Before starting this problem, make note of the type of motion for each component in the mechanism:
- Block B is in pure translation, and moves to the left with a constant speed of vB.
- The disk is pinned to ground at its center C and moves in pure rotation; that is, C is the center of rotation of the disk. Because of this, the velocity of A is in the vertical direction.
- Slider D is in pure translation, and, at the instant of interest, D moves in the same direction as does Block B.
- Link AB has both translational and rotation components of motion.
Question: Where is the location of the instant center (IC) of AD at this instant? Reflect back on the observations above in answering this. You can use the location of the IC for AB to either find the angular velocity of AD, or to check your answer found from vector analysis.

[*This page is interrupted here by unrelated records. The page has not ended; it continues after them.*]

-- ==== Sys2Proof/Machine/Pages.lean ====
section
/-! DEFINITION. Pages with their references, pins and retirement (R145 to R152, R176), the home of every datum (R252), and the
moves with the home switch (R262 to R269). -/

namespace Sys2Proof.Machine

/-! ## Pages -/

/-- The state with page `p` changed by `f`. -/
def modPage (p : Nat) (f : Page → Page) (s : Dev) : Dev := { s with kvs.pages := mmod s.kvs.pages p f }

/-- The state with sequence `i` changed by `f`. -/
def modSeq (i : Nat) (f : Seq → Seq) (s : Dev) : Dev := { s with kvs.seqs := mmod s.kvs.seqs i f }

/-- R148: the loss key of a page. -/
def lossKey (pg : Page) : BitVec 64 :=
  match pg.owner with
  | some i => BitVec.ofNat 64 (i * 2 ^ 32 + pg.layer * 2 ^ 24 + pg.index)
  | none => BitVec.ofNat 64 (2 ^ 63 + pg.nodeGen.toNat * 2 ^ 16 + pg.layer)

/-- R303: the page has been lost. -/
def pageIsLost (s : Dev) (p : Nat) : Bool :=
  s.tir.lostUnlisted.contains p || (match mget s.kvs.pages p with
    | some pg => s.tir.lostPages.contains (lossKey pg)
    | none => false)

/-! ## Pins (R148, R149) -/

/-- The operation number under which a move, or a request, holds its pins (the model's own numbering). -/
def moveOp (id : Nat) : Nat := 2 * id + 1
def reqOp (id : Nat) : Nat := 2 * id

/-- R148: pins held on a page. -/
def pinCount (s : Dev) (p : Nat) : Nat := mgetD s.pfx.pins p 0

/-- R263: new pin grants for a page wait while its home is being switched. -/
def grantsHeld (s : Dev) (p : Nat) : Bool :=
  s.tir.moves.any fun m => decide (m.datum = .page p) && decide (m.state = .switching) && m.grantHold.isSome

/-- R148: the pin table has room for one more pin of the page. -/
def pinRoom (s : Dev) (p : Nat) : Bool :=
  decide (pinCount s p < 65535) && (mhas s.pfx.pins p || decide (s.pfx.pins.length < 131072))

/-- R149: a page that entered RETIRING takes no new pin from frame f + 2 on. -/
def pinRefused (s : Dev) (pg : Page) : Bool :=
  decide (pg.state = .retiring) && serialLe (pg.retireFrame + 2) s.tt.frame

/-- R257: a read, or a new home, of a sealed page or an object's block in T1 sets the home's age to 0. -/
def markRead (h : Home) (s : Dev) : Dev :=
  match h with
  | .t1 a => { s with tir.heat := mset s.tir.heat a 0 }
  | _ => s

/-- R262: the pin is granted with the page's present location. -/
def grantPin (op p : Nat) (loc : Home) (s : Dev) : Dev :=
  let s := markRead loc s
  { s with
    pfx.pins := mset s.pfx.pins p (pinCount s p + 1)
    pfx.pinOps := s.pfx.pinOps ++ [{ op, page := p, loc }] }

/-- R149: the pin waits; PFX_PIN_FULL once per episode. -/
def waitPin (op p : Nat) (full : Bool) (s : Dev) : Dev :=
  let s := { s with pfx.pinWaits := s.pfx.pinWaits ++ [{ op, page := p, since := s.now }] }
  if full ∧ !s.pfx.pinEpisode then raiseDev St.pfxPinFull { s with pfx.pinEpisode := true, pfx.pinFull := true } else s

/-- R148, R149, R263: an operation asks for a pin on a page. -/
def takePin (op p : Nat) (s : Dev) : Dev :=
  match mget s.kvs.pages p with
  | none => s
  | some pg =>
    if pinRefused s pg then s
    else if grantsHeld s p then waitPin op p false s
    else if pinRoom s p then grantPin op p pg.home s
    else waitPin op p true s

/-- R263: an unpin at an old location counts down that location's drain entry. -/
def drainDown (d : Datum) (loc : Home) (s : Dev) : Dev :=
  { s with tir.drains := s.tir.drains.map fun e =>
      if e.datum = d ∧ e.old = loc then { e with count := e.count - 1 } else e }

/-- R148: an operation releases one pin on a page. -/
def dropPin (op p : Nat) (s : Dev) : Dev :=
  match s.pfx.pinOps.find? fun h => decide (h.op = op) && decide (h.page = p) with
  | none => s
  | some h =>
    let n := pinCount s p - 1
    let s := { s with
      pfx.pinOps := s.pfx.pinOps.erase h
      pfx.pins := if n = 0 then mdel s.pfx.pins p else mset s.pfx.pins p n }
    drainDown (.page p) h.loc s

/-- R149: an operation ends or starts again: every pin it holds or waits for is released. -/
def dropPins (op : Nat) (s : Dev) : Dev :=
  let held := s.pfx.pinOps.filter fun h => decide (h.op = op)
  let s := { s with pfx.pinWaits := s.pfx.pinWaits.filter fun w => !decide (w.op = op) }
  forL held (fun h s => dropPin op h.page s) s

/-! ## Homes (R252) -/

/-- R288: bytes of a block's footprint. -/
def blockBytes (o : Obj) (i : Nat) : Nat :=
  if (i + 1) * 1048576 ≤ o.size then 1048576 else 4096 * ceilDiv (o.size - i * 1048576) 4096

/-- R287: device virtual address of a byte of an object. -/
def objVa (obj off : Nat) : Nat := 2 ^ 63 + obj * 2 ^ 44 + off

/-- R268: bytes of the saved-table set: the level-1 table, the level-2 tables, the level-3 tables with companions, the token
log. -/
def savedBytes (q : Seq) : Nat :=
  let layers := (q.l3.map fun e => e.1 / 65536).eraseDups
  let tables := (q.l3.map fun e => e.1 / 256).eraseDups
  2048 + 2048 * layers.length + 4096 * tables.length + 40960 * q.logPieces.length

/-- R252: the home of a datum. -/
def homeOf (s : Dev) : Datum → Option Home
  | .page p => (mget s.kvs.pages p).map (·.home)
  | .block obj i => (mget s.tir.objs obj).bind fun o => mget o.blocks i
  | .pendingArea i => (mget s.kvs.seqs i).map fun q =>
      match q.pendingExtent with | some e => .t2 e | none => .t1 q.pendingBase
  | .tables i => (mget s.kvs.seqs i).map fun q =>
      match q.ptExtent with | some e => .t2 e | none => .t1 q.ptRoot
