/-- R118 step 3, R144: a complete block is offered. Declined on this side it goes no further; otherwise it is one pair commit,
and a node created becomes LIVE when both sides have it. -/
def offerBlock (i blk : Nat) (toks : List (BitVec 32)) (s : Dev) : Dev :=
  match mget s.kvs.seqs i with
  | none => s
  | some q =>
    let parent := match blk with
      | 0 => 0
      | b + 1 => (match mget q.log b with | some r => r.key | none => 0)
    let k := chainKey parent toks q.model (s.scope q.scope).salt
    match offerFate true s q blk k parent toks with
    | .decline => decline s
    | _ =>
      let s := pairChange .device (.nodeCreate q.handle blk toks) none (applyOffer i blk toks) s
      if s.mirrored || decide (s.par.state = .suspect) then s else liveAfterOffer i blk s

end Sys2Proof.Machine
end

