-- ==== Sys2Proof/Machine/Compute.lean ====
section
/-! DEFINITION. What the cores compute for a request (R183, R191 to R196, R217 to R225, R229): visible keys, slices, tiles, the
merge tree and the finished rows. -/

namespace Sys2Proof.Machine

/-! ## Which keys a row sees (R191, R217) -/

/-- R180: flags of a request. -/
def AttendMsg.causal (m : AttendMsg) : Bool := m.flags.getLsbD 0
def AttendMsg.sliding (m : AttendMsg) : Bool := m.flags.getLsbD 1
def AttendMsg.capped (m : AttendMsg) : Bool := m.flags.getLsbD 2
def AttendMsg.requireFormat (m : AttendMsg) : Bool := m.flags.getLsbD 3
def AttendMsg.statsStore (m : AttendMsg) : Bool := m.flags.getLsbD 4

/-- R191: key `k` is visible to a row at `q`. -/
def visible (m : AttendMsg) (q k keyEnd : Nat) : Bool :=
  decide (k < keyEnd) && (!AttendMsg.causal m || decide (k < q + 1))
    && (!AttendMsg.sliding m || decide (q < m.window + k) || decide (k < m.sinkTokens))

/-- R182: rows of a segment, with their place in the row table. -/
def segRows (m : AttendMsg) (seg : Nat) : List (Nat × Nat) :=
  ((List.range m.rows.length).zip m.rows).filterMap fun e =>
    if e.2.segment = seg then some (e.1, e.2.position) else none

/-- R217: a page holds a key visible to one of the positions. -/
def pageVisible (m : AttendMsg) (positions : List Nat) (page keyEnd : Nat) : Bool :=
  positions.any fun q => (List.range 16).any fun t => visible m q (16 * page + t) keyEnd

/-- R217: the visible pages, ascending. -/
def visiblePages (m : AttendMsg) (positions : List Nat) (keyEnd : Nat) : List Nat :=
  (List.range (ceilDiv keyEnd 16)).filter fun i => pageVisible m positions i keyEnd

/-- R192: a row sees no key. -/
def rowEmpty (m : AttendMsg) (q keyEnd : Nat) : Bool := !(List.range keyEnd).any fun k => visible m q k keyEnd

/-! ## Formats and scores (R193 to R198, R222) -/

/-- R198: element size of a format code. -/
def codeSize (c : Nat) : Nat := if c < 2 then 2 else 1

/-- R196: the arithmetic of a query and a stored format: 0 BF16 rate, 1 FP16 rate, 2 FP8 rate. -/
def arithOf (q f : Nat) : Nat := if q < 2 then q else if f < 2 then f else 2

/-- R196: the pair is allowed. -/
def pairAllowed (q f : Nat) : Bool := decide (2 ≤ q) || decide (2 ≤ f) || decide (q = f)

/-- R194: the default scale of a head_dim code. -/
def defaultScale (code : Nat) : BitVec 32 :=
  [0x3E000000, 0x3DE4F92E, 0x3DD105EC, 0x3DB504F3, 0x3DA1E89B, 0x3D93CD3A, 0x3D800000].getD code 0

/-- R183: query head `j` of row `r`. -/
def queryHead (m : AttendMsg) (hq dim r j : Nat) : List Fp.F :=
  (List.range dim).map fun d => Fp.ofElem m.qFormat (m.query.getD ((r * hq + j) * dim + d) 0).toNat

/-- R101, R197: one head of a token's K or V. -/
def tokenHead (f dim head : Nat) (b : List Byte) : List Fp.F :=
  let e := codeSize f
  (List.range dim).map fun d => Fp.ofElem f (ofLeBytes ((b.drop ((head * dim + d) * e)).take e))

/-- R193: the score of a query head and a key head. DEDUCED: log entry 42. -/
def score (m : AttendMsg) (scale : BitVec 32) (q k : List Fp.F) : Fp.F :=
  let s := Fp.mul (Fp.dot q k) scale
  if AttendMsg.capped m then Fp.mul m.softcap (Fp.tanh (Fp.div s m.softcap)) else s

/-! ## One tile (R221) -/

/-- R192: the state of a row and head that has seen no key. -/
def Soft.empty (dim : Nat) : Soft := { m := Fp.negInf, l := 0, acc := List.replicate dim 0 }

/-- What a tile needs of its request. -/
structure TileCtx where
  m : AttendMsg
  scale : BitVec 32
  hq : Nat
  dim : Nat
  group : Nat
  keyEnd : Nat
  format : Nat

/-- R221: the state of one row and query head after one page; a key that the row does not see takes no part (R226). DEDUCED: log entry 42. -/
def tileRow (c : TileCtx) (page : Nat) (q pos : Nat) (query : List Fp.F) (keys vals : List (List Fp.F)) (st : Soft) : Soft :=
  let arith := arithOf q c.format
  let vis := (List.range 16).map fun t => visible c.m pos (16 * page + t) c.keyEnd
  let sc := (List.range 16).map fun t =>
    if vis.getD t false then some (score c.m c.scale query (keys.getD t [])) else none
  match sc.filterMap id with
  | [] => st
  | s0 :: rest =>
    let top := rest.foldl Fp.fmax s0
    if top = Fp.negInf then st
    else
      let mNew := Fp.fmax st.m top
      let alpha := Fp.exp (Fp.sub st.m mNew)
      let p := sc.map fun s => match s with
        | some s => Fp.roundP arith (Fp.exp (Fp.sub s mNew))
        | none => (0 : Fp.F)
      let term (d t : Nat) : Fp.F :=
        if vis.getD t false then Fp.mul (p.getD t 0) ((vals.getD t []).getD d 0) else 0
      let acc := (List.range c.dim).map fun d =>
        Fp.add (Fp.mul (st.acc.getD d 0) alpha) (Fp.sum16 ((List.range 16).map (term d)))
      { m := mNew, l := Fp.add (Fp.mul st.l alpha) (Fp.sum16 p), acc }

/-- R221: one page of a slice, for every row of the segment and every query head of the pair. -/
def tile (c : TileCtx) (rows : List (Nat × Nat)) (kvHead : Nat) (page : Nat) (toks : List TokenKv) (sts : List Soft) : List Soft :=
  let keys := (List.range 16).map fun t => tokenHead c.format c.dim kvHead ((toks[t]?).elim [] (·.k))
  let vals := (List.range 16).map fun t => tokenHead c.format c.dim kvHead ((toks[t]?).elim [] (·.v))
  let heads := rows.flatMap fun r => (List.range c.group).map fun j => (r, j)
  (heads.zip sts).map fun x =>
    let ((r, pos), j) := x.1
    tileRow c page c.m.qFormat pos (queryHead c.m c.hq c.dim r ((kvHead - c.m.kvhFirst) * c.group + j)) keys vals x.2

/-! ## The merge (R209, R224) -/

/-- R209: two states of one row and head. DEDUCED: log entry 42. -/
def mergeState (a b : Soft) : Soft :=
  let m := Fp.fmax a.m b.m
  if m = Fp.negInf then { m, l := 0, acc := a.acc }
  else
    let a1 := Fp.exp (Fp.sub a.m m)
    let b1 := Fp.exp (Fp.sub b.m m)
    let acc := List.zipWith (fun x y => Fp.add (Fp.mul x a1) (Fp.mul y b1)) a.acc b.acc
    { m, l := Fp.add (Fp.mul a.l a1) (Fp.mul b.l b1), acc }

/-- R224: nodes of a level of a tree over `n` slices. -/
def levelWidth (n : Nat) : Nat → Nat
  | 0 => n
  | k + 1 => (levelWidth n k + 1) / 2

/-! ## The finished rows (R195, R225, R229) -/

/-- R229: the final state or an output is not finite in the way that makes the row a NaN. DEDUCED: log entry 42. -/
def nonfinite (st : Soft) (outs : List Fp.F) : Bool := Fp.isNaN st.m || decide (st.m = Fp.posInf) || outs.any Fp.isNaN

/-- R229: the default NaN in binary32. -/
def nan32 : BitVec 32 := 0x7FC00000

/-- R225, R229: outputs, log-sum-exp, and whether the row counts as nonfinite. DEDUCED: log entry 42. -/
def finishRow (mode : Nat) (st : Soft) : List (BitVec 32) × BitVec 32 × Bool :=
  if st.m = Fp.negInf then (st.acc.map fun _ => 0, Fp.negInf, false)
  else
    let outs := if mode = 2 then [] else st.acc.map fun x => Fp.div x st.l
    if nonfinite st outs then (st.acc.map fun _ => nan32, nan32, true)
    else (outs, Fp.add st.m (Fp.ln st.l), false)

/-- R225: the root's rows for one segment and KV head; the count of nonfinite rows. -/
def finishPair (mode seg kvHead : Nat) (sts : List Soft) : Finished × Nat :=
  let rows := sts.map (finishRow mode)
  ({ seg, kvHead, states := sts, outs := rows.map (·.1), lse := rows.map (·.2.1) }, (rows.filter (·.2.2)).length)

/-- R195: a binary32 output packed into out_format. -/
def packOut (fmt : Nat) (x : BitVec 32) : BitVec 32 :=
  match fmt with
  | 0 => BitVec.ofNat 32 (Fp.narrow Fp.bf16 x)
  | 1 => BitVec.ofNat 32 (Fp.narrow Fp.fp16 x)
  | _ => x

end Sys2Proof.Machine
end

- Use the rigid body kinematics equations relating the motion of the contact point on the disk (call that point E) to the center C of the disk to find the angular velocity and angular acceleration of the disk:
vE = vC + ωdisk x rE/C
aE = aC + αdisk x rE/C - ωdisk2 rE/C
- Use the rigid body kinematics equations relating the motion of points A and B to find the angular velocity and angular acceleration of the link AD:
vD = vA + ωAD x rD/A
aD = aA + αAD x rE/C - ωAD2 rD/A
Shown below is a freeze-frame capture of the animation of the motion for this mechanism at the position of interest (when link AC is horizontal). Note that the velocity of A is to the RIGHT at this position. The direction of motion quickly changes to the LEFT at the point where D becomes the IC of AD, as it should.